== THE TASK ==
Pick out the lines below with "parts" and list them.

[Dataset entries]
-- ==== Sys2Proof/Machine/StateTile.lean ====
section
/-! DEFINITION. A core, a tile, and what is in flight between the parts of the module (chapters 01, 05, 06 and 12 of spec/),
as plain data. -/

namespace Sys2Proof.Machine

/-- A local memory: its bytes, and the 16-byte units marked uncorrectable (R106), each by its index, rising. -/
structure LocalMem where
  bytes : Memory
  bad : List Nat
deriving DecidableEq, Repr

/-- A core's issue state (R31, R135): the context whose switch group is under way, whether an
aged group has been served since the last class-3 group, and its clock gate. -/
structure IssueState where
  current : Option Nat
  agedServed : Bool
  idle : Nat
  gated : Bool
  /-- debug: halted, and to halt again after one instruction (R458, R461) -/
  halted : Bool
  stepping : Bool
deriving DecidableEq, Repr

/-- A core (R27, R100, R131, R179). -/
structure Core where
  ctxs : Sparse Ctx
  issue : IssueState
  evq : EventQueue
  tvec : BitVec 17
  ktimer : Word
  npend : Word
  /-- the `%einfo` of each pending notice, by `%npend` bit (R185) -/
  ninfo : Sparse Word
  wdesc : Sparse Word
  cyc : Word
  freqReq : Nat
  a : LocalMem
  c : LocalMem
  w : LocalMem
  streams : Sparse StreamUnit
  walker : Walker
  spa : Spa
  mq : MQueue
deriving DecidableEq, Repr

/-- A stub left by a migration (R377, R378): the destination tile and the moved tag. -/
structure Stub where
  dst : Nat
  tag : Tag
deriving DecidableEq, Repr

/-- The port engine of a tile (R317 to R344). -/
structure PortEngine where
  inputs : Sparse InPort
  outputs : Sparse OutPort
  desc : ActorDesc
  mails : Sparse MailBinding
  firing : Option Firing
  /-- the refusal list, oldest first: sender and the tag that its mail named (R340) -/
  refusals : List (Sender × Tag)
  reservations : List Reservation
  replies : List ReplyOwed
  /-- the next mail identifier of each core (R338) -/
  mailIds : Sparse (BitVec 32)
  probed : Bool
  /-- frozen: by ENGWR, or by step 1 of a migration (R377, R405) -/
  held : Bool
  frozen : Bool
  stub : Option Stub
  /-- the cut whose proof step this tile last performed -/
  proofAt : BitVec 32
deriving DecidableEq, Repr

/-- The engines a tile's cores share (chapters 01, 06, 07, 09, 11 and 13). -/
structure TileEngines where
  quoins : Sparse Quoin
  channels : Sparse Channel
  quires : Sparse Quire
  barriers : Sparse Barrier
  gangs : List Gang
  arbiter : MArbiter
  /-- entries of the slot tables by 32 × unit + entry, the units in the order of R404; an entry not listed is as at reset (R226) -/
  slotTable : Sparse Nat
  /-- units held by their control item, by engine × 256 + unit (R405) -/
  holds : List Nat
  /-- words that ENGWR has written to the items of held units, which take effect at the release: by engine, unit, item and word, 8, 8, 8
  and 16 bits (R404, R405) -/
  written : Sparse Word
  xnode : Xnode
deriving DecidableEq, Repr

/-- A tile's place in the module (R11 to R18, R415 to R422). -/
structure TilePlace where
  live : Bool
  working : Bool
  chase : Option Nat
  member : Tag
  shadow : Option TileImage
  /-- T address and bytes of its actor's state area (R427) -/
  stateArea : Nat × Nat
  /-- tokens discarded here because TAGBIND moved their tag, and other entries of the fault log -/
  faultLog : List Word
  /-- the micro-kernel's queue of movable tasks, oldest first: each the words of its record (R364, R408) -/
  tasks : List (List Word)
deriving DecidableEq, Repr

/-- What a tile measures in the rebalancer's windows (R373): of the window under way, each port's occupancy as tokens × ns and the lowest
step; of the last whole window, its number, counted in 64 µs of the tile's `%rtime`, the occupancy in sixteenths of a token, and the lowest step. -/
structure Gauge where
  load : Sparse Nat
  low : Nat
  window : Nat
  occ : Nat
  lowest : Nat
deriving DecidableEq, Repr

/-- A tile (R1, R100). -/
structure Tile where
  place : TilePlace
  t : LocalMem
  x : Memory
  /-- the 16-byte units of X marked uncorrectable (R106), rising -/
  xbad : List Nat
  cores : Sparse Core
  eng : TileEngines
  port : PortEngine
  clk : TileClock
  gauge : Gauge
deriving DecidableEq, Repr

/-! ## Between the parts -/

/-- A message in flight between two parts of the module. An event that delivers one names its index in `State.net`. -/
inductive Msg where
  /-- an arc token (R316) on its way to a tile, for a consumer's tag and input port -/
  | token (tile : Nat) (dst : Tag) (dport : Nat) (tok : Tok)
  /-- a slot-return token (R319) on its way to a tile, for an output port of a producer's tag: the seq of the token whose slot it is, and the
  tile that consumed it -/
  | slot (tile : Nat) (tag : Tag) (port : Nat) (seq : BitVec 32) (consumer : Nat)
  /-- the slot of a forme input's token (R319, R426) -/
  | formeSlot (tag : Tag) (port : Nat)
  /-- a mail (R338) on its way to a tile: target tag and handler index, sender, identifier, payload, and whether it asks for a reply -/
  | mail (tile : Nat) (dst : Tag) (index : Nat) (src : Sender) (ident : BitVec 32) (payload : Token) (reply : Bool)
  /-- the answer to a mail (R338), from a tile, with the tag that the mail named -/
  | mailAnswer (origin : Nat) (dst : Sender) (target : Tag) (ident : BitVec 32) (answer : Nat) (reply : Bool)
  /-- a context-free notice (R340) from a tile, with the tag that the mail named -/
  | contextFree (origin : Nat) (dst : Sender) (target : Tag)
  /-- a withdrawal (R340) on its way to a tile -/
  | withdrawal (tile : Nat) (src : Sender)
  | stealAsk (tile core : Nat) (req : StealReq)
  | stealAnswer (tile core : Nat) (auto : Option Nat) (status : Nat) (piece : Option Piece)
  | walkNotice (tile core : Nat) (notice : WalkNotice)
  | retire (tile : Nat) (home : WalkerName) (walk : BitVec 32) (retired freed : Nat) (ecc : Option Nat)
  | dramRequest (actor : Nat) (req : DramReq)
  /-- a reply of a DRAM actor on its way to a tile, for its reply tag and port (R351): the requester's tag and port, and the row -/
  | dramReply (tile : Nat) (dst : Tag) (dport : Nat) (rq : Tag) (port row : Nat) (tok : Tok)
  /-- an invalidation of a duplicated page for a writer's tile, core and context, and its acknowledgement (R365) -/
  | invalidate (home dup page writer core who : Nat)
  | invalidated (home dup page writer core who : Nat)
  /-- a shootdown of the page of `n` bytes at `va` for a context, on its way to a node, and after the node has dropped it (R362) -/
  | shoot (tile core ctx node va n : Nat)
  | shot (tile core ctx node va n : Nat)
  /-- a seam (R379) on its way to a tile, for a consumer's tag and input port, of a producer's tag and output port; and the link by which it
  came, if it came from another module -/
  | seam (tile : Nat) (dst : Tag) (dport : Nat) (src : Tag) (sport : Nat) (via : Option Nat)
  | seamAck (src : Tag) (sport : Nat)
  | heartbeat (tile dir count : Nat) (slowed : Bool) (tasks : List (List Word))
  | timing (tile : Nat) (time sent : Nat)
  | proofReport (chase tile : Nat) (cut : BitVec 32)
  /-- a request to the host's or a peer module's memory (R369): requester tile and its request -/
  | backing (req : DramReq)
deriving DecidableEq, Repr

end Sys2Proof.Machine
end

--

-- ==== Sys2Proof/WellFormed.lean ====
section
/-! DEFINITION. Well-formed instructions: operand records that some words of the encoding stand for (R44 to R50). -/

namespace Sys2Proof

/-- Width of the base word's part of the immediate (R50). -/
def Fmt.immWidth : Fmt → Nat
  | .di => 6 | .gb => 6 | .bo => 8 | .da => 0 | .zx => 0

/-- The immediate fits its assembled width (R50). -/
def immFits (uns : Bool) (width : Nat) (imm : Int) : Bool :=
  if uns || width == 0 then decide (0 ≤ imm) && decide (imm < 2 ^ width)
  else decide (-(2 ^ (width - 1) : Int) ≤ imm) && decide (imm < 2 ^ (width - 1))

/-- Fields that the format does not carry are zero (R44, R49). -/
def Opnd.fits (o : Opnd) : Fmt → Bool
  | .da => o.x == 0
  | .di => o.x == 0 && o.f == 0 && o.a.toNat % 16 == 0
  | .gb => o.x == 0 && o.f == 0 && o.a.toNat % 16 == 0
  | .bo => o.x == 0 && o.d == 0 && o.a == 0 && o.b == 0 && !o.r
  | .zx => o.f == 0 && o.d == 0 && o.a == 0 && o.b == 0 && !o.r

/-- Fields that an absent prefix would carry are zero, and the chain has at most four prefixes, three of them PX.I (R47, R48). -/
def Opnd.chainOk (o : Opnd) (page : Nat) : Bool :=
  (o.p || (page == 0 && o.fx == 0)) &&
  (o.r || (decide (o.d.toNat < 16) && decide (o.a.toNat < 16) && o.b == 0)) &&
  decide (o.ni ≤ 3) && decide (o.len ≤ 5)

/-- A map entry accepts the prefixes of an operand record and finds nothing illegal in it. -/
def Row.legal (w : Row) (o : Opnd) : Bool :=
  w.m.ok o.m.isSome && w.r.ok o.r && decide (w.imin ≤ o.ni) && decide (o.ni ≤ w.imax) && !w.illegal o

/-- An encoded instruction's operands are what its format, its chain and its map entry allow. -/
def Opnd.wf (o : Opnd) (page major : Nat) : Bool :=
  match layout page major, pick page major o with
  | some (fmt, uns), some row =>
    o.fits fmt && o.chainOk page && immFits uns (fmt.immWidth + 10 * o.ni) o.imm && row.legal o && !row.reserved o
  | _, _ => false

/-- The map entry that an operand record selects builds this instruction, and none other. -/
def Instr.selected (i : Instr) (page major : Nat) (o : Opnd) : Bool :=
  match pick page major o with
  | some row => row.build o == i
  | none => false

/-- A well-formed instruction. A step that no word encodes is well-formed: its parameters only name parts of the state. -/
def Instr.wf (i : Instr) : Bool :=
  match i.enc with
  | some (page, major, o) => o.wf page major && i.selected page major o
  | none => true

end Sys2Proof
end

== ANSWER BOX ==
/-! DEFINITION. A core, a tile, and what is in flight between the parts of the module (chapters 01, 05, 06 and 12 of spec/),
/-! ## Between the parts -/
/-- A message in flight between two parts of the module. An event that delivers one names its index in `State.net`. -/
/-- A well-formed instruction. A step that no word encodes is well-formed: its parameters only name parts of the state. -/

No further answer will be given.